Professor Elliot Major, former chief executive of the Sutton Trust educational charity, said he has been picking up “horrifying and shocking stories” as he gives lectures for teachers and from visiting schools before the summer break.

“It scares me, to be honest,” he said. “In all the years that I've been working in this area, I don't think I've heard so many harrowing stories about children not being able to afford what I think most people would see as the very basics.

“Things like paying for the bus fare to get to school, paying for food or getting breakfast before you start school.

“I've even heard stories from teachers about how some basic things have been taken from school, including tissues.”

He said some older pupils are eschewing sixth-form or college and taking minimum wage or zero hour contract jobs to help their families financially as the economic squeeze is being felt.

“I think this is really troubling,” Elliot Major explains. “And the reason I say that is when we do the analysis of what drives educational attainment, of course the quality of teaching has an impact but a profound amount is shaped by out of school factors, and whether you turn up to school ready to learn.

“The big fear is that the cost of living crisis means many children will fall further behind because they're not ready to learn when they turn up for school, coupled with the fact that many young people aren't even attending school.”

He is calling on the government to help pay for more breakfast clubs at primary schools to get pupils into the classroom and ready to learn, as well as a vast expansion of the National Tutoring Programme that was brought in to help children catch up on lost learning due to Covid-19.

“I'm one of the champions of getting university undergraduates to help with one-to-one tutoring for pupils,” Elliot Major said.

“I think we could do far more to provide a sort of ‘tutoring army’ of students to just give teachers some more capacity to help children, in particular to learn the basics of writing and reading and maths, because what schools are finding is that many children are falling behind in those foundational skills.”

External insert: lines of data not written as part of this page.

-- ==== Sys2Proof/Laws/Reg.lean ====
section
/-! SUPPORT. The laws of registers and their fields: what a register and a field read after another was written, and that the register
store keeps its canonical form. -/

namespace Sys2Proof.Machine

/-! ### Bit fields of a number -/

theorem putBits_lt (n hi lo v : Nat) (hn : n < 2 ^ 32) (hh : hi < 32) (hl : lo ≤ hi) : putBits n hi lo v < 2 ^ 32 := by
  unfold putBits
  have e : 2 ^ 32 = 2 ^ (hi + 1) * 2 ^ (31 - hi) := by rw [← Nat.pow_add]; congr 1; omega
  have e2 : 2 ^ (hi + 1) = 2 ^ (hi + 1 - lo) * 2 ^ lo := by rw [← Nat.pow_add]; congr 1; omega
  have h1 : n / 2 ^ (hi + 1) < 2 ^ (31 - hi) := Nat.div_lt_of_lt_mul (by rw [← e]; exact hn)
  have h2 : v % 2 ^ (hi + 1 - lo) + 1 ≤ 2 ^ (hi + 1 - lo) := Nat.mod_lt _ (Nat.two_pow_pos _)
  have h3 : n % 2 ^ lo < 2 ^ lo := Nat.mod_lt _ (Nat.two_pow_pos _)
  have h4 : v % 2 ^ (hi + 1 - lo) * 2 ^ lo + 2 ^ lo ≤ 2 ^ (hi + 1) := by
    rw [e2]; calc _ = (v % 2 ^ (hi + 1 - lo) + 1) * 2 ^ lo := by ring
      _ ≤ _ := Nat.mul_le_mul_right _ h2
  have h5 : n / 2 ^ (hi + 1) * 2 ^ (hi + 1) + 2 ^ (hi + 1) ≤ 2 ^ 32 := by
    rw [e]; calc _ = (n / 2 ^ (hi + 1) + 1) * 2 ^ (hi + 1) := by ring
      _ ≤ 2 ^ (31 - hi) * 2 ^ (hi + 1) := Nat.mul_le_mul_right _ h1
      _ = _ := Nat.mul_comm _ _
  omega

/-- The bits of a number in which a field was replaced, one by one. -/
theorem testBit_putBits (n hi lo v i : Nat) (hl : lo ≤ hi) :
    (putBits n hi lo v).testBit i = if lo ≤ i ∧ i ≤ hi then v.testBit (i - lo) else n.testBit i := by
  have e2 : 2 ^ (hi + 1) = 2 ^ (hi + 1 - lo) * 2 ^ lo := by rw [← Nat.pow_add]; congr 1; omega
  have h3 : n % 2 ^ lo < 2 ^ lo := Nat.mod_lt _ (Nat.two_pow_pos _)
  have h2 : v % 2 ^ (hi + 1 - lo) < 2 ^ (hi + 1 - lo) := Nat.mod_lt _ (Nat.two_pow_pos _)
  have hb : v % 2 ^ (hi + 1 - lo) * 2 ^ lo + n % 2 ^ lo < 2 ^ (hi + 1) := by
    rw [e2]; calc _ < v % 2 ^ (hi + 1 - lo) * 2 ^ lo + 2 ^ lo := by omega
      _ = (v % 2 ^ (hi + 1 - lo) + 1) * 2 ^ lo := by ring
      _ ≤ _ := Nat.mul_le_mul_right _ h2
  have ep : putBits n hi lo v
      = 2 ^ (hi + 1) * (n / 2 ^ (hi + 1)) + (2 ^ lo * (v % 2 ^ (hi + 1 - lo)) + n % 2 ^ lo) := by
    unfold putBits; ring
  rw [ep, Nat.testBit_two_pow_mul_add _ (by rw [Nat.mul_comm]; exact hb), Nat.testBit_two_pow_mul_add _ h3]
  by_cases h1 : i < lo
  · rw [if_pos (by omega), if_pos h1, if_neg (by omega), Nat.testBit_mod_two_pow]; simp [h1]
  · by_cases h4 : i ≤ hi
    · rw [if_pos (by omega), if_neg h1, if_pos (by omega), Nat.testBit_mod_two_pow]
      simp; intro; omega
    · rw [if_neg (by omega), if_neg (by omega), Nat.testBit_div_two_pow]; congr 1; omega

theorem testBit_bitsOf (n hi lo i : Nat) : (bitsOf n hi lo).testBit i = (decide (i < hi + 1 - lo) && n.testBit (i + lo)) := by
  unfold bitsOf; rw [Nat.testBit_mod_two_pow, Nat.testBit_div_two_pow]

theorem bitsOf_lt (n hi lo : Nat) : bitsOf n hi lo < 2 ^ (hi + 1 - lo) := Nat.mod_lt _ (Nat.two_pow_pos _)

/-- A field reads what was put into it. -/
theorem bitsOf_putBits_same (n hi lo v : Nat) (hl : lo ≤ hi) : bitsOf (putBits n hi lo v) hi lo = v % 2 ^ (hi + 1 - lo) := by
  apply Nat.eq_of_testBit_eq; intro i
  rw [testBit_bitsOf, Nat.testBit_mod_two_pow, testBit_putBits _ _ _ _ _ hl]
  by_cases h : i < hi + 1 - lo
  · rw [if_pos (by omega)]; simp
  · simp [h]

/-- A field below or above the one replaced keeps its value. -/
theorem bitsOf_putBits_other (n hi lo v hi' lo' : Nat) (hl : lo ≤ hi) (hd : hi' < lo ∨ hi < lo') :
    bitsOf (putBits n hi lo v) hi' lo' = bitsOf n hi' lo' := by
  apply Nat.eq_of_testBit_eq; intro i
  rw [testBit_bitsOf, testBit_bitsOf, testBit_putBits _ _ _ _ _ hl]
  by_cases h : i < hi' + 1 - lo'
  · rw [if_neg (by omega)]
  · simp [h]

/-! ### Registers -/

/-- A register reads the word last written to it; the others, but for SY's mirror of it, keep theirs. -/
theorem State.reg_setReg (s : State) (k j : Nat) (w : Word) :
    (s.setReg k w).reg j = if homeKey j = homeKey k then w else s.reg j :=
  Store.get_put regReset s.regs (homeKey k) (homeKey j) w

@[simp] theorem State.reg_setReg_same (s : State) (k : Nat) (w : Word) : (s.setReg k w).reg k = w := by
  rw [State.reg_setReg, if_pos rfl]

theorem State.reg_setReg_ne (s : State) (k j : Nat) (w : Word) (h : homeKey j ≠ homeKey k) : (s.setReg k w).reg j = s.reg j := by
  rw [State.reg_setReg, if_neg h]

theorem State.reg_wr_ne (s : State) (f : Field) (v j : Nat) (h : homeKey j ≠ homeKey f.addr) : (s.wr f v).reg j = s.reg j :=
  s.reg_setReg_ne f.addr j _ h

/-- A field reads the value last written to it. -/
theorem State.rd_wr_same (s : State) (f : Field) (v : Nat) (h : f.hi < 32 ∧ f.lo ≤ f.hi) :
    (s.wr f v).rd f = v % 2 ^ (f.hi + 1 - f.lo) := by
  unfold State.rd State.wr
  rw [State.reg_setReg_same, BitVec.toNat_ofNat, Nat.mod_eq_of_lt (putBits_lt _ _ _ _ (s.reg f.addr).isLt h.1 h.2)]
  exact bitsOf_putBits_same _ _ _ _ h.2

/-- A field of another register keeps its value. -/
theorem State.rd_wr_reg (s : State) (f g : Field) (v : Nat) (h : homeKey g.addr ≠ homeKey f.addr) : (s.wr f v).rd g = s.rd g := by
  unfold State.rd; rw [State.reg_wr_ne _ _ _ _ h]

/-- A field beside the one written keeps its value. -/
theorem State.rd_wr_beside (s : State) (f g : Field) (v : Nat) (h : f.hi < 32 ∧ f.lo ≤ f.hi) (ha : g.addr = f.addr)
    (hd : g.hi < f.lo ∨ f.hi < g.lo) : (s.wr f v).rd g = s.rd g := by
  unfold State.rd State.wr
  rw [ha, State.reg_setReg_same, BitVec.toNat_ofNat, Nat.mod_eq_of_lt (putBits_lt _ _ _ _ (s.reg f.addr).isLt h.1 h.2)]
  exact bitsOf_putBits_other _ _ _ _ _ _ h.2 hd

/-- A field that shares no bit with the one written keeps its value. -/
theorem State.rd_wr_ne (s : State) (f g : Field) (v : Nat) (h : f.hi < 32 ∧ f.lo ≤ f.hi)
    (hd : homeKey g.addr ≠ homeKey f.addr ∨ (g.addr = f.addr ∧ (g.hi < f.lo ∨ f.hi < g.lo))) : (s.wr f v).rd g = s.rd g := by
  rcases hd with hd | ⟨ha, hd⟩
  · exact s.rd_wr_reg f g v hd
  · exact s.rd_wr_beside f g v h ha hd

theorem State.rd_lt (s : State) (f : Field) : s.rd f < 2 ^ (f.hi + 1 - f.lo) := bitsOf_lt _ _ _

/-- Every write of a register keeps the register store's canonical form. -/
theorem State.wf_setReg (s : State) (k : Nat) (w : Word) (h : Store.wf regReset s.regs = true) :
    Store.wf regReset (s.setReg k w).regs = true :=
  Store.wf_put regReset s.regs (homeKey k) w h

/-- What a write of a register can change: the register store, no other part of the state. -/
theorem State.setReg_frame (s : State) (k : Nat) (w : Word) : s.setReg k w = { s with regs := (s.setReg k w).regs } := rfl

/-- What a write of a field can change: the register store, no other part of the state. -/
theorem State.wr_frame (s : State) (f : Field) (v : Nat) : s.wr f v = { s with regs := (s.wr f v).regs } := rfl

/-- The home of a register outside SY is the register. -/
theorem homeKey_of_ne (k : Nat) (h : k / 0x10000 ≠ 3) : homeKey k = k := by
  unfold homeKey isSyMirror; simp [h]

end Sys2Proof.Machine
end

A Department for Education spokesperson said: “We recognise that schools and families are facing increased costs due to the unprecedented recent rise in inflation, which is why we are providing over £37billion to help households with the greatest need, and supporting families with essentials such as food and utility bills through the Household Support Fund.

“We have expanded access to free school meals more than any other government in recent decades, and continue to keep eligibility under review.

“This financial year alone, core school funding is rising by £4bn compared to last year, a 7 per cent cash terms per pupil increase."

The government said it has expanded access to free school meals to almost two million pupils, as well as feeding 1.25 million more young children following the introduction of universal infant free school meals in 2014.

They added that up to £24m is being spent on the National School Breakfast Programme, while the starting salary for a teacher outside London is set to rise by 8.9 per cent for 2022/23, and overall the total core school budget will increase to £56.8bn by 2024-25, a £7bn cash increase compared with 2021-22.